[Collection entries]
theorem kp_carryRun {z : State} (n : Nat) (d : Nat) (run : List Unacked) (s : State) (hs : Keeps z s) :
    Keeps z (carryRun n d run s) := by
  unfold carryRun
  repeat' first
    | (with_reducible assumption) | intro _
    | (extract_lets +onlyGivenNames lv; first | (have hx : Keeps z lv := ?_; generalize lv = w at hx ⊢; clear lv; rotate_left; subst lv) | (have hfn0 : ∀ y, Keeps z y → Keeps z (lv y) := ?_; generalize lv = w at hfn0 ⊢; clear lv; rotate_left; subst lv) | (have hfn1 : ∀ a y, Keeps z y → Keeps z (lv a y) := ?_; generalize lv = w at hfn1 ⊢; clear lv; rotate_left; subst lv) | (have hfn2 : ∀ a b y, Keeps z y → Keeps z (lv a b y) := ?_; generalize lv = w at hfn2 ⊢; clear lv; rotate_left; subst lv) | (have hfn3 : ∀ a b c y, Keeps z y → Keeps z (lv a b c y) := ?_; generalize lv = w at hfn3 ⊢; clear lv; rotate_left; subst lv) | (have hfn4 : ∀ y a, Keeps z y → Keeps z (lv y a) := ?_; generalize lv = w at hfn4 ⊢; clear lv; rotate_left; subst lv) | (have hfn5 : ∀ a, Keeps z (lv a) := ?_; generalize lv = w at hfn5 ⊢; clear lv; rotate_left; subst lv) | (have hfn6 : ∀ a b, Keeps z (lv a b) := ?_; generalize lv = w at hfn6 ⊢; clear lv; rotate_left; subst lv) | (have hfn7 : ∀ y a b, Keeps z y → Keeps z (lv y a b) := ?_; generalize lv = w at hfn7 ⊢; clear lv; rotate_left; subst lv) | (have hfn8 : ∀ a, KeepsR z (lv a) := ?_; generalize lv = w at hfn8 ⊢; clear lv; rotate_left; subst lv) | (have hfn9 : ∀ y, Keeps z y → KeepsC z (lv y) := ?_; generalize lv = w at hfn9 ⊢; clear lv; rotate_left; subst lv) | (have hfn10 : ∀ y, Keeps z y → KeepsR z (lv y) := ?_; generalize lv = w at hfn10 ⊢; clear lv; rotate_left; subst lv) | (have hfn11 : ∀ a y, Keeps z y → KeepsR z (lv a y) := ?_; generalize lv = w at hfn11 ⊢; clear lv; rotate_left; subst lv) | (have hfn12 : ∀ y a, Keeps z y → KeepsR z (lv y a) := ?_; generalize lv = w at hfn12 ⊢; clear lv; rotate_left; subst lv) | (generalize lv = w; clear lv) | subst lv)
    | (with_reducible apply hfn0) | (with_reducible apply hfn1) | (with_reducible apply hfn2) | (with_reducible apply hfn3)
    | (with_reducible apply hfn4) | (with_reducible apply hfn5) | (with_reducible apply hfn6) | (with_reducible apply hfn7)
    | (with_reducible apply hfn8) | (with_reducible apply hfn9) | (with_reducible apply hfn10) | (with_reducible apply hfn11)
    | (with_reducible apply hfn12) | (with_reducible apply kp_emitFlits) | (with_reducible apply kp_setBrgDir) | (with_reducible apply kp_brgCtlOut)
    | (with_reducible apply Keeps.foldl) | (with_reducible apply Keeps.foldlx) | (with_reducible apply Keeps.foldlv)
    | (with_reducible apply Keeps.foldl2) | (with_reducible apply Keeps.foldl1) | (with_reducible apply Keeps.foldl22)
    | (with_reducible apply Keeps.foldl222) | (with_reducible apply Keeps.foldl2x) | split | (with_reducible exact Keeps.mk (by assumption))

**EXERCISE DETAILS:** Retype, exactly and in full, the lines above from the one containing "(with_reducible apply hfn7)" through the one containing "(with_reducible apply hfn11)".

**OUTPUT FOR THIS EXERCISE:**
    | (with_reducible apply hfn4) | (with_reducible apply hfn5) | (with_reducible apply hfn6) | (with_reducible apply hfn7)
    | (with_reducible apply hfn8) | (with_reducible apply hfn9) | (with_reducible apply hfn10) | (with_reducible apply hfn11)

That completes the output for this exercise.